The Teenage Brain

What exactly goes on in the teenage brain? After we move past all the humorous clichés about the adolescent mind, France Jensen and Amy Ellis Nutt help us understand what neuroscience reveals about the human brain between ages 13 and 26. Their book, The Teenage Brain: A Neuroscientist’s Survival Guide to Raising Adolescents and Young Adults (Harper, 2015), serves as an enlightening and convicting source of wisdom for those who spend time with struggling-to-be-adults.

I will allow you to get your own copy of the book and mine for yourself all the gems in Jensen and Nutt’s work. But one aspect I hold up here for appreciation: neuroplasticity. This fancy term means that the teenage brain is in a season of rapid and exciting growth and change. Everything is in flux, potential is becoming reality, and trails in the wilderness of human biology and behavior are being blazed at every moment.

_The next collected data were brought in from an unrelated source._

-- ==== Sys2Proof/Machine/Farrier.lean ====
section
/-! DEFINITION. The Farrier (R258…R278): decoding frames, passes, repair, re-fetch, contention reports, and self-protection. -/

namespace Sys2Proof.Machine

/-! Decoding (R259). -/

/-- What a read of a frame finds (Table FAR-2). -/
inductive FarCase where
  | clean
  | data (i : Nat)
  | adj (i : Nat)
  | check (j : Nat) (two : Bool)
  | lost
  deriving DecidableEq, Repr

/-- The CRC-24 of the pattern with the bits of a list set. -/
def crcOf (l : List Nat) : Nat := crc24 (leBytes 256 ((l.map (2 ^ ·)).sum))

/-- The outcome of a read (R259, Table FAR-2). -/
def farCase (w : FrameWord) : FarCase :=
  let sy := (w.check ^^^ frameCheck w.data).toNat
  let p := bitsOf sy 7 0
  let e := bitsOf sy 15 8
  let o := bitsOf sy 23 16
  let c := bitsOf sy 47 24
  if sy = 0 then .clean
  else
    let one := (List.range 8).find? (fun g => p == 2 ^ g && (if g % 2 = 0 then o == 0 else e == 0)
      && c == crcOf [8 * (if g % 2 = 0 then e else o) + g])
    let two := (List.range 8).find? (fun g => p == 2 ^ g + 2 ^ ((g + 1) % 8)
      && (if g < 7 then e == o else o ≤ 254 && e == o + 1) && c == crcOf [8 * o + g, 8 * o + g + 1])
    match one, two with
    | some g, _ => .data (8 * (if g % 2 = 0 then e else o) + g)
    | none, some g => .adj (8 * o + g)
    | none, none =>
      match (List.range 48).find? (fun j => sy == 2 ^ j), (List.range 47).find? (fun j => sy == 2 ^ j + 2 ^ (j + 1)) with
      | some j, _ => .check j false
      | none, some j => .check j true
      | none, none => .lost

/-- A frame corrected (Table FAR-2). -/
def farFix (w : FrameWord) : FarCase → FrameWord
  | .data i => { w with data := w.data ^^^ BitVec.ofNat 2048 (2 ^ i) }
  | .adj i => { w with data := w.data ^^^ BitVec.ofNat 2048 (2 ^ i + 2 ^ (i + 1)) }
  | .check _ _ => { w with check := frameCheck w.data }
  | _ => w

/-- KIND, BIT_A, and BIT_B with B_VALID of a decode's log entry (Table FAR-3). -/
def farKind : FarCase → Nat × Nat × Option Nat
  | .clean => (0, 0, none)
  | .data i => (1, i, none)
  | .adj i => (2, i, some (i + 1))
  | .check j two => (3, 2048 + j, if two then some (2049 + j) else none)
  | .lost => (4, 0, none)

/-! Engines. -/

/-- Engine e: 0 F_A, 1 F_B. -/
def farEng (s : State) (e : Nat) : FarEngine := if e = 0 then s.far.a else s.far.b
/-- The state with an engine replaced. -/
def setEng (s : State) (e : Nat) (x : FarEngine) : State :=
  s.setFar (if e = 0 then { s.far with a := x } else { s.far with b := x })
/-- The Farrier runs (R266). -/
def farRuns (s : State) : Bool := s.flag Reg.FAR_STAT 0
/-- An engine is not stalled. -/
def engOk (s : State) (e : Nat) : Bool := s.flag Reg.FAR_STAT (1 + e)
/-- FAR_SEQ_A or FAR_SEQ_B. -/
def seqReg (e : Nat) : Nat := if e = 0 then Reg.FAR_SEQ_A else Reg.FAR_SEQ_B

/-- The engine that serves a Paddock: by parity, or the one that carries them all. -/
def engOf (s : State) (p : Nat) : Nat := if s.far.a.all then 0 else if s.far.b.all then 1 else p % 2

/-- An entry in the Farrier log (Table FAR-3). -/
def farLog (s : State) (e fa kind : Nat) (prio flagged : Bool) (a : Nat) (b : Option Nat) : State :=
  let w0 := fa + kind * 2 ^ 21 + e * 2 ^ 25 + bit prio * 2 ^ 26 + bit flagged * 2 ^ 27
  let w2 := a + (match b with | some x => x * 2 ^ 16 + 2 ^ 28 | none => 0)
  let (t, l) := logPush s s.far.log (w0 + s.pt * 2 ^ 32 + w2 * 2 ^ 64) 96 Reg.FAR_LOG_STAT blkCfg 27
  t.setFar { t.far with log := l }

/-- An upset counted for the adaptive rate (R265). -/
def upsCount (s : State) : State :=
  match s.far.ups with
  | n :: r => s.setFar { s.far with ups := (n + 1) :: r }
  | [] => s.setFar { s.far with ups := [1] }

/-- A Paddock's flag raised (R268): one already up opens no new trigger. -/
def padFlag (s : State) (p : Nat) : State :=
  if s.flag (Reg.FAR_PAD_STAT p) 0 then s
  else reinBack ((s.setFlag (Reg.FAR_PAD_STAT p) 0 true).raise blkCfg 21) 3 p
    (fun o => o.cls == 1 && o.worker.any (fun h => hpPaddock h == p))

/-- The flag and REPAIR bit of a Paddock after its repairs (R268, R270). -/
def padSettle (s : State) (p : Nat) : State :=
  let s := s.setFlag (Reg.FAR_PAD_STAT p) 2 (padRepair s p)
  farStand (if !padRepair s p && !s.flag (Reg.FAR_PAD_STAT p) 3 then s.setFlag (Reg.FAR_PAD_STAT p) 0 false else s)

/-- The FA is under repair in its engine. -/
def inRepair (x : FarEngine) (fa : Nat) : Bool := x.queue.any (fun q => q.fa == fa) || x.fetch.any (fun q => q.fa == fa)

/-- A frame takes its place for repair (R267): its corrected contents in the queue, or a re-fetch. -/
def toRepair (s : State) (e fa : Nat) (prio : Bool) (c : FarCase) : State :=
  let x := farEng s e
  if inRepair x fa then s
  else if c = .lost then setEng s e { x with fetch := x.fetch ++ [{ fa := fa, prio := prio }] }
  else setEng s e { x with queue := x.queue ++ [{ fa := fa, word := farFix (frameOf s fa) c, prio := prio }] }

/-- An upset (R259, R264, R267, R268, R275): counted, logged, signalled for a priority Paddock, flagged, and queued where the
repair queue of 16 has room. -/
def upset (s : State) (e fa : Nat) (prio : Bool) (c : FarCase) : State :=
  let p := fa / padFrames
  let (kind, a, b) := farKind c
  let isCheck := kind == 3
  let up := !isCheck && (s.flag Reg.FAR_CTL 1 || c == .lost)
  let flagged := up && !s.flag (Reg.FAR_PAD_STAT p) 0
  let full := c != .lost && !inRepair (farEng s e) fa && decide (16 ≤ (farEng s e).queue.length)
  let s := upsCount s
  let s := if c = .lost then (s.count (Reg.FAR_PAD_UNC p)).raise blkCfg 17 else (s.count (Reg.FAR_PAD_CORR p)).raise blkCfg 16
  let s := s.setRegN (Reg.FAR_PAD_LAST p) s.pt
  let s := farLog s e fa (if full then 9 else kind) prio flagged a b
  let s := if !isCheck && s.far.set.contains p then s.detect 8 else s
  let s := if full then (s.count Reg.FAR_QFULL_CNT).raise blkCfg 28 else toRepair s e fa prio c
  padSettle (if up then padFlag s p else s) p

/-- The Paddock and frame at place k of an engine's cycle (R261, R274). -/
def basePlace (x : FarEngine) (e k : Nat) : Nat := if x.all then k else (2 * (k / padFrames) + e) * padFrames + k % padFrames
/-- The places of a cycle. -/
def baseLen (x : FarEngine) : Nat := if x.all then allFrames else allFrames / 2

/-- A frame read and decoded, where it is a logic frame of a LOADED Paddock (R261). -/
def farRead (s : State) (e fa : Nat) (prio : Bool) : State :=
  if fa % padFrames < logicFrames ∧ padLoaded s (fa / padFrames) then
    let c := farCase (frameOf s fa)
    if c = .clean then s else upset s e fa prio c
  else s

/-- FRAME_SLOT (R260…R264): a slot of engine e, of its priority pass or its base pass. -/
def execFrameSlot (engine : Fin 2) (prio : Bool) (s : State) : Out :=
  let e := engine.val
  let x := farEng s e
  if !farRuns s then .next s
  else
    let s := s.setRegN (seqReg e) (s.regN (seqReg e) + 1)
    if prio then
      match x.pads[x.ppos / logicFrames]? with
      | none => .next s
      | some p =>
        let s := setEng s e { x with ppos := x.ppos + 1 }
        let s := if x.ppos + 1 = logicFrames * x.pads.length then s.count Reg.FAR_PASS_CNT else s
        .next (farRead s e (p * padFrames + x.ppos % logicFrames) true)
    else
      let last := x.base + 1 == baseLen x
      let s := setEng s e { x with base := if last then 0 else x.base + 1, start := if last then s.tim.cks else x.start }
      let s := if last then
          (s.count Reg.FAR_CYCLE_CNT).setRegN (if e = 0 then Reg.FAR_CYCLE_A else Reg.FAR_CYCLE_B)
            (satNat 32 ((s.tim.cks - x.start) * 625 / 307200))
        else s
      .next (farRead s e (basePlace x e x.base) false)

/-- PRIORITY_PASS_START (R263, R264, R274): a new period begins. A survivor takes every Paddock, or gives them back. -/
def execPriorityPassStart (engine : Fin 2) (s : State) : Out :=
  if !farRuns s then .next s
  else
    let e := engine.val
    let x := farEng s e
    let back := x.all && !x.solo
    let x := if x.solo && !x.all then { x with all := true, base := basePlace x e x.base }
      else if back then { x with all := false, base := x.base % (allFrames / 2) }
      else x
    let mine := s.far.set.filter (fun p => (x.all || p % 2 == e) && padLoaded s p)
    let s := setEng s e { x with pads := mine, ppos := 0 }
    if back then .next ((s.setFlag Reg.FAR_STAT 3 false).raise blkCfg 25) else .next s

/-- The lines of a tile, whose keepers note their values before a driver frame changes. -/
def tileLines (fa : Nat) : List Nat :=
  let t := 256 * (fa / padFrames) + fa % padFrames / 27
  if fa % padFrames < logicFrames ∧ (fa % padFrames % 27 = 13 ∨ 15 ≤ fa % padFrames % 27) then (List.range 128).map (lineOf t) else []

/-- A frame's stored word replaced while the design runs on it. -/
def liveFrame (s : State) (fa : Nat) (w : FrameWord) : State := setFrame (keepLines s (tileLines fa)) fa w

/-- REPAIR_WRITE (R267): the first frame of the queue not yet written. -/
def execRepairWrite (engine : Fin 2) (s : State) : Out :=
  let x := farEng s engine
  match x.queue.find? (fun q => !q.written) with
  | none => .next s
  | some q =>
    let s := liveFrame s q.fa q.word
    .next (setEng s engine { x with queue := x.queue.map (fun y => if y.fa = q.fa then { y with written := true } else y) })

/-- A re-fetch has failed (R270): CFG_LOST for a priority Paddock, and with AUTO_EMPTY the Paddock is isolated and emptied. -/
def fetchFail (s : State) (e fa : Nat) (prio : Bool) : State :=
  let p := fa / padFrames
  let x := farEng s e
  let s := setEng s e { x with fetch := x.fetch.filter (fun f => f.fa != fa), queue := x.queue.filter (fun q => q.fa != fa) }
  let s := (farLog s e fa 7 prio false 0 none).raise blkCfg 19
  let s := s.setFlag (Reg.FAR_PAD_STAT p) 3 true
  let s := if s.far.set.contains p then s.detect 9 else s
  if s.flag Reg.FAR_CTL 2 then (((takePads s [p] false 2).raise blkCfg 9).raise blkCfg 4).raise blkCfg 29
  else padSettle s p

/-- The frames that hold a driver of a line: frame 13 of its tiles and the block slots attached there (R272). -/
def lineFrames (n : Nat) : List Nat :=
  (lineTiles n).flatMap (fun t => tileFrame t 13 :: (List.range (attached t).length).map (fun k => tileFrame t (15 + 6 * k)))
/-- Whether one of them shows a DE bit of the line. -/
def showsDe (s : State) (n fa : Nat) : Bool :=
  (driversOf s n).any (fun d => tileFrame d.tile (match d.slot with | none => 13 | some k => 15 + 6 * k) == fa)

/-- A line under repair looked at (R272): frames that are not CLEAN are repaired; when all are and two DE bits still stand, the
frames that show them are fetched back; when all verify, the sensor is rearmed and the driver released. -/
def lineService (s : State) (e n : Nat) : State :=
  let fs := lineFrames n
  if fs.any (inRepair (farEng s e)) then s
  else
    let bad := fs.filter (fun fa => farCase (frameOf s fa) != .clean)
    if !bad.isEmpty then
      bad.foldl (fun s fa => let c := farCase (frameOf s fa)
        if c = .lost ∨ (farEng s e).queue.length < 16 then toRepair s e fa false c else s) s
    else if 2 ≤ (driversOf s n).length then
      (fs.filter (showsDe s n)).foldl (fun s fa => toRepair s e fa false .lost) s
    else
      let s := s.setFab { s.fab with tripped := s.fab.tripped.filter (· != n) }
      setEng s e { farEng s e with lines := (farEng s e).lines.filter (· != n) }

/-- Every line of an engine looked at, then the Paddock's flag. -/
def linesService (s : State) (e p : Nat) : State :=
  padSettle ((farEng s e).lines.foldl (fun s n => lineService s e n) s) p
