/-- SNAP_END (R417): complete makes the secondary SYNCED; a refusal ends the join. -/
def execSnapEnd (s : State) : Out :=
  match s.rly.acc with
  | (14, b, _) :: r =>
    if s.shadowing && fieldLe b 12 1 = 1 then
      let s := s.setRly { s.rly with acc := r }
      .next (if s.sync = 1 then (s.setSync 0).raise blkRly 19 else s)
    else .next (jApply s 14 (fun s _ => some (if s.sync = 1 then (s.setSync 2).raise blkRly 18 else s)))
  | _ => .next s

/-! Roles. -/

/-- Every unreleased operation cancelled (R411, R417). -/
def cancelAll (s : State) : State := wholesale s (fun _ => true)

/-- A primary leaves PRIMARY (R411, R414): journalling stops, SECONDARY and UNSYNCED, SHADOW, work cancelled. -/
def demote (s : State) : State :=
  let s := s.setRly { s.rly with elect := false, hand := false, blocked := false }
  cancelAll (toSecondary (s.setSync 0))

/-- The level of RELAY_ROLE_IN as RELAY_STAT shows it; DUAL_TX stands only while it is high (R520). -/
def rolePin (s : State) (roleIn : Bool) : State :=
  let s := s.setFlag Reg.RELAY_STAT 8 roleIn
  if roleIn then s else s.unstand 13

/-- The levels of RELAY_ROLE_IN and RELAY_FENCE_IN as RELAY_STAT shows them. -/
def sidePins (s : State) (roleIn fenceIn : Bool) : State := (rolePin s roleIn).setFlag Reg.RELAY_STAT 6 fenceIn

/-- PRIMARY taken: the mode leaves SHADOW (R412). -/
def toPrimary (s : State) : State := leaveShadow ((s.setRole rPrimary).setSync 0)

/-- ROLE_ELECTION (R396): at 200 µs of the wait, or when either pin goes high in it. -/
def execRoleElection (roleIn fenceIn : Bool) (s : State) : Out :=
  let s := sidePins s roleIn fenceIn
  if s.rly.elect && s.shadowing then
    let s := s.setRly { s.rly with elect := false }
    .next (if roleIn || fenceIn then s else toPrimary s)
  else .next s

/-- ROLE_CONFLICT (R396): both hold PRIMARY and ROLE_IN has been high for 10 µs. -/
def execRoleConflict (s : State) : Out :=
  let s := s.setFlag Reg.RELAY_STAT 8 true
  if s.role = rPrimary ∧ s.unit1 then .next (demote (jStop (s.raise blkRly 13))) else .next s

/-! Messages (R396, R400, R408, R409). -/

/-- HEARTBEAT (R396, R401, R409, R413). -/
def execHeartbeat (s : State) : Out :=
  match relTake s 1 with
  | none => .next s
  | some (s, b, _) =>
    let s := (s.setFlag Reg.RELAY_STAT 5 true).setRly { s.rly with hbLink := true, peer := fieldLe b 12 1 }
    let s := if fieldLe b 15 1 = bit s.unit1 then State.raise (s.setRly { s.rly with clash := true }) blkRly 14 else s
    .next (if s.shadowing && fieldLe b 12 1 = rPrimary && fieldLe b 14 1 = 0 then s.setSync 0 else s)

/-- TIME_REQ (R408): the primary answers with t1 and t2; t3 is stamped as the frame is sent. -/
def execTimeReq (s : State) : Out :=
  match relTake s 2 with
  | none => .next s
  | some (s, b, tl) =>
    .next (if s.role = rPrimary then relMsg s 3 (slice b 12 12 ++ leBytes 12 (tlFormat tl)) else s)

/-- The Timeline a stamp of Table TLN-1 spells. -/
def tlParse (v : Nat) : Nat := tlOf (bitsOf v 95 48) (bitsOf v 47 16) (bitsOf v 15 0)

/-- TIME_RESP (R38, R408): a sample of the RELAY reference. -/
def execTimeResp (s : State) : Out :=
  match relTake s 3 with
  | none => .next s
  | some (s, b, t4) =>
    if !s.shadowing then .next s
    else
      let t (o : Nat) : Int := tlParse (fieldLe b o 12)
      let e := compensated s 4 ((t 12 - t 24 + (t4 : Int) - t 36) / 2)
      let s := s.setRly { s.rly with asked := false, missed := 0 }
      let s := s.setRegN Reg.RELAY_TIME_ERR (errWord e)
      let s := s.raiseIf (s.tlState == tlLocked && s.refAct == some 4 && decide (4 * tcUnit < e.natAbs)) blkRly 15
      let s := if refQual s 4 then s else refQualify s 4
      .next (refSample s 4 e true)

/-- Journalled doorbells go on while the buffer has room (R406); the count bounds them. -/
def mpPump : Nat → State → Nat → Nat → State
  | 0, s, _, _ => s
  | n + 1, s, k, x =>
    let p := s.fld (Reg.RELAY_MP_PROD k) 15 0
    if p = x ∨ jBlocked s 1 then s
    else
      let s := jEntry s 11 ([BitVec.ofNat 8 k, 0] ++ leBytes 2 p ++ List.replicate 12 0 ++ s.bytes (mpSlot s k p) 64)
      mpPump n (s.setRegN (Reg.RELAY_MP_PROD k) ((p + 1) % 2 ^ 16)) k x
/-- Every waiting doorbell goes on; one that has reached its index waits no longer. -/
def mpAll (s : State) : State :=
  let s := s.rly.want.foldl (fun s e => mpPump 65536 s e.1 e.2) s
  s.setRly { s.rly with want := s.rly.want.filter (fun e => s.fld (Reg.RELAY_MP_PROD e.1) 15 0 != e.2) }

/-- Entries sent again in new frames (R400). -/
def jResend (s : State) : State :=
  relSend (s.countBy Reg.RELAY_RESEND_CNT s.rly.buf.length) (s.rly.buf.flatMap jFrames)

/-- ACK (R400…R402): entries up to the one named are freed; a NAK resends what follows; a mismatch ends journalling. -/
def execAck (s : State) : Out :=
  match relTake s 4 with
  | none => .next s
  | some (s, b, _) =>
    if !jOn s then .next s
    else
      let j := fieldLe b 12 4
      let gone := s.rly.buf.filter (fun e => ptReached j e.jseq)
      let s := s.setRegN Reg.RELAY_JSEQ_ACK j
      let s := match gone.getLast? with | some e => setJpt s e.pt | none => s
      let s := s.setRly { s.rly with buf := s.rly.buf.filter (fun e => !ptReached j e.jseq), stall := s.rly.stall && gone.isEmpty }
      let s := if s.rly.snapEnd.any (fun q => gone.any (fun e => e.jseq == q)) then (s.setSync 2).setRly { s.rly with snapEnd := none } else s
      if fieldLe b 17 1 = 1 then .next (jStop s)
      else .next (mpAll (if fieldLe b 16 1 = 1 then jResend s else s))

/-- JOURNAL_MARK (R399). -/
def execJournalMark (s : State) : Out := if jBlocked s 1 then .next (jWait s 1) else .next (jEntry s 5 [])
/-- ACK_PERIODIC (R400). -/
def execAckPeriodic (s : State) : Out := if s.shadowing && s.sync != 0 then .next (relAck s false false) else .next s
/-- JOURNAL_RESEND (R400). -/
def execJournalResend (s : State) : Out := if jOn s then .next (jResend s) else .next s
/-- JOURNAL_STALL (R401). -/
def execJournalStall (s : State) : Out := if jOn s && !s.rly.buf.isEmpty then .next (jStall s) else .next s
/-- PARTNER_UNSYNCED (R401). -/
def execPartnerUnsynced (s : State) : Out :=
  if jOn s && !s.rly.buf.isEmpty then .next ((jStop s).raise blkRly 10) else .next s

/-- TIME_EXCHANGE (R408): an exchange still unanswered has failed; LOS_CNT of them lose RELAY. -/
def execTimeExchange (s : State) : Out :=
  if !s.shadowing then .next s
  else
    let n := if s.rly.asked then s.rly.missed + 1 else 0
    let s := s.setRly { s.rly with asked := true, missed := n }
    let s := if n ≠ 0 ∧ losCnt s 4 ≤ n then refLose s 4 false else s
    .next (relMsg s 2 [])

/-- The answer number that stands for RELAY_HB_OUT (log entry 9). -/
def hbPins : Nat := 4136

/-- HEARTBEAT_SEND (R409): the pin pulse, of 2 ticks, and the frame; a path without a heartbeat in the period has missed one. -/
def execHeartbeatSend (s : State) : Out :=
  if s.role = 0 then .next s
  else
    let s := s.countBy Reg.RELAY_HB_MISS_CNT (bit (!s.rly.hbPin) + bit (!s.rly.hbLink))
    let s := s.setRly { s.rly with hbPin := false, hbLink := false }
    if s.mode = mSafe then .next s
    else
      let q := s.regN (if s.role = rPrimary then Reg.RELAY_JSEQ_TX else Reg.RELAY_JSEQ_ACK)
      let d := [s.role, s.mode, s.sync, bit s.unit1].map (BitVec.ofNat 8) ++ leBytes 4 q
      .next ((relMsg s 1 d).answer hbPins 0 [2])

/-- HB_PIN_PULSE (R409). -/
def execHbPinPulse (ticks : Nat) (s : State) : Out :=
  if s.role ≠ 0 ∧ 1 ≤ ticks ∧ ticks ≤ 8 then
    .next ((s.setFlag Reg.RELAY_STAT 4 true).setRly { s.rly with hbPin := true })
  else .next s

/-- PARTNER_LOST (R410, R411): a primary goes on without journalling; a secondary fences. -/
def execPartnerLost (s : State) : Out :=
  if s.role = 0 then .next s
  else
    let s := (((s.setFlag Reg.RELAY_STAT 4 false).setFlag Reg.RELAY_STAT 5 false).raise blkRly 2)
    if s.shadowing then
      .next (State.raise (s.setRly { s.rly with fence := true, blocked := false }) blkRly 6)
    else .next (jStop s)

/-- HB_PATH_LOST (R410): one path only. A secondary whose link is silent while the pin beats is UNSYNCED. -/
def execHbPathLost (link : Bool) (s : State) : Out :=
  if s.role = 0 then .next s
  else if link then
    let s := (s.setFlag Reg.RELAY_STAT 5 false).raise blkRly 4
    .next (if s.shadowing && s.flag Reg.RELAY_STAT 4 then s.setSync 0 else s)
  else .next ((s.setFlag Reg.RELAY_STAT 4 false).raise blkRly 3)

/-- FENCE_IN_SET (R395, R411): RELAY_FENCE_IN high for 4 CKT cycles is class FENCED while it stays high, and a primary leaves
PRIMARY. -/
def execFenceInSet (high : Bool) (s : State) : Out :=
  if high then
    let s := (s.setFlag Reg.RELAY_STAT 6 true).detect 12
    let s := s.raise blkRly 5
    .next (if s.role = rPrimary then demote (jStop s) else s)
  else .next ((s.setFlag Reg.RELAY_STAT 6 false).unstand 12)

/-! Takeover (R412, R414…R416). -/

/-- Operations released while suppressed that are due in (PT_J, PT_take]. -/
def windowOps (s : State) (j pt : Nat) : List (Nat × Nat × Nat × Bool) :=
  s.rly.shadow.filter (fun e => ptLater e.1 j && ptReached pt e.1)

I think one of the most important functions of our ministry at Sonlight is to allow for growth and change. Campers can ask questions they might not have openings to ask in everyday life. They can try on strange voices and humor during skits at campfire. They experiment with their voices on silly songs, new worship songs, or new conversations. They can experiment with trust and critical thinking on the teams’ course. They can wonder with a counselor or speaker about growing up and living into a new faith.

Growth and change are ever-risky. Sonlight seeks to provide a place where that risk can be supported by thoughtful, caring, and challenging adults. We know that God is growing our campers into unforeseen things, and we try to make a place for them to discover what those things are.

We trust that Jesus Christ calls us all into the eternal kind of life. Growing into that life means changing the hard-wiring of the soul to discover new challenges, opportunities and joys. The adolescent brain is ready to grow into these new pathways, as Jensen and Nutt reveal. Sonlight seeks to help that process in loving, patient, and powerful ways. We hope you can join us in praying for all of our youth as they discover the identities God wants them to have in Christ.